Somehow, all instances of your OpenStack cluster know about each other (that is, all instances running on all VMs you just installed them on) and form a collective pool of resources;
The OpenStack nodes (be them VMs or physical machines, it does not make a difference at this point) talk among themselves. Through configuration they all know how to reach the others.
Each OpenStack instance (again, running inside its own VM) houses the dashboard app ("Horizon") as well as 10 or so other components/modules (Nova, Cinder, Glance, etc.); and
No. In OpenStack jargon, the term "instance" is associated with the virtual machines that are created in the compute nodes. Here you meant "controller node", which does include the core services and the dashboard. And once again, these do not necessarily run on VMs.
Nova, is the OpenStack component/module that CRUDs VMs/nodes for your tenants, is somehow capable of turning the guest VM that it is running inside of into its own hypervisor, and spin up 1+ VMs inside of it (hence you have a VM inside of a VM) for any particular tenant
I think this is easier to understand if you forget about the "guest VM". In a production environment OpenStack would be installed on physical machines. The compute nodes are beefy machines that can host many VMs. The nova-compute service runs on these nodes and interfaces to a hypervisor, such as KVM, to allocate virtual machines, which OpenStack calls "instances".

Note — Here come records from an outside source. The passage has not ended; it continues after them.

/-- The next value of a channel as it is held until its release. -/
def feNextHeld (s : Block) (n : Nat) (iq : List (Int × Int)) (d i : Int × Int) (ovl : Bool) : FeHeld :=
  let tone := s.fget (feDrive n) 7 4
  { ts := feNextTs s n, seq := feNext s n % 65536
    q := if feNextCause s n ovl ≠ 0 then 4 else if feNs (feCode s n) - feNext s n ≠ 0 then 3 else 0
    cause := feNextCause s n ovl, thr := feThr s n, typ := feTyp s n, qty := s.fget (feDrive n) 10 8
    ftw := fld (s.get (feTones n)) (64 * tone + 31) (64 * tone), x := if feTyp s n = 6 then iq else []
    sx := getL iq tone (0, 0), d := d, i := i }

/-- A channel with its next value produced. -/
def feNextCh (s : Block) (n : Nat) (iq : List (Int × Int)) (d i : Int × Int) (ovl : Bool) : FeCh :=
  { s.fch n with m := feNext s n, held := (s.fch n).held ++ [feNextHeld s n iq d i ovl], ovl := ovl }

/-- The machine with a channel's next value held, I/Q shown and SETTLE_LEFT counted, before it reports an overload. -/
def feStored (s : Block) (n : Nat) (iq : List (Int × Int)) (d i : Int × Int) (ovl : Bool) : Block :=
  (((s.advanceTb (feNextTs s n)).setFch n (feNextCh s n iq d i ovl)).put (feIq n) (feIqWord (iq.take 16))).fput
    (feStat n) 23 16 (feNs (feCode s n) - feNext s n)

/-- The machine with 0x43 raised by the first value of a run of overloaded ones (R112). -/
def feOverloadEvent (s : Block) (n : Nat) (ovl was : Bool) : Block :=
  if ovl && !was then s.raise 0x43 sevWarn (feObj n) 0 else s

/-- The machine after FE_VALUE on a channel that runs. -/
def feProduced (s : Block) (n : Nat) (iq : List (Int × Int)) (d i : Int × Int) (ovl : Bool) : Block :=
  feSync n (feOverloadEvent (feStored s n iq d i ovl) n ovl (s.fch n).ovl)

theorem exec_feValue (s : State) (n : Nat) (iq : List (Int × Int)) (d i : Int × Int) (ovl : Bool) :
    exec (.feValue n iq d i ovl) s = execFeValue n iq d i ovl s := rfl

/-- FE_VALUE on a channel that runs produces its next value. -/
theorem exec_feValue_of_runs (s : State) {n : Nat} (iq : List (Int × Int)) (d i : Int × Int) (ovl : Bool) (hn : n < 48)
    (hr : feRuns s.toBlock n = true) :
    exec (.feValue n iq d i ovl) s = .next { s with toBlock := feProduced s.toBlock n iq d i ovl } := by
  rw [exec_feValue, execFeValue, onBlock_next]
  refine ⟨_, ?_, rfl⟩
  rw [if_neg (Nat.not_le.mpr hn), if_neg (by simp [hr])]
  dsimp only
  rw [Block.fch_advanceTb]
  rfl

section Stored

variable (s : Block) (n : Nat) (iq : List (Int × Int)) (d i : Int × Int) (ovl was : Bool)

@[simp] theorem feStored_evq : (feStored s n iq d i ovl).evq = s.evq := by
  rw [feStored, Block.fput_evq, Block.put_evq, Block.setFch_evq, Block.advanceTb_evq]

variable {s n} in
theorem feStored_fch (h : n < s.fe.ch.length) : (feStored s n iq d i ovl).fch n = feNextCh s n iq d i ovl := by
  have h' : n < (s.advanceTb (feNextTs s n)).fe.ch.length := by rwa [Block.advanceTb_fe]
  rw [feStored, Block.fch_fput, Block.fch_put, Block.fch_setFch_self _ _ h']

If your compute nodes are hosted on VMs instead of on physical machines things work pretty much in the same way. In this setup typically the hypervisor is QEMU, which can be installed in a VM, and then can create VMs inside the VM just fine, though there is a big performance hit when compared to running the compute nodes on physical hardware.
Assuming I am more or less correct, my understanding of the various OpenStack components is that they are really just APIs
No. These services expose themselves as APIs, but that is not all they are. The APIs are also implemented.
and require the open source community to provide concrete implementations
Most services need to interface with an external service. Nova needs to talk to a hypervisor, neutron to interfaces, bridges, gateways, etc., cinder and swift to storage providers, and so on. This is really a small part of what an OpenStack service does, there is a lot more built on top that is independent of the low level external service. The OpenStack services include the support for the most common external services, and of course anybody who is interested can implement more of these.
Above, I believe all components are APIs. But these APIs have to have implementations that make sense for the OpenStack deployer/maintainer. So I would imagine that there are, say, multiple Neutron API providers, multipe Nova API providers, etc.
No. There is one Nova API implementation, and one Neutron API implementation. Based on configuration you tell each of these services how to interface with lower level services such as the hypervisor the networking stack, etc. And as I said above, support for a range of these is already implemented, so if you are using with ordinary x86 hardware for your nodes, then you should be fine.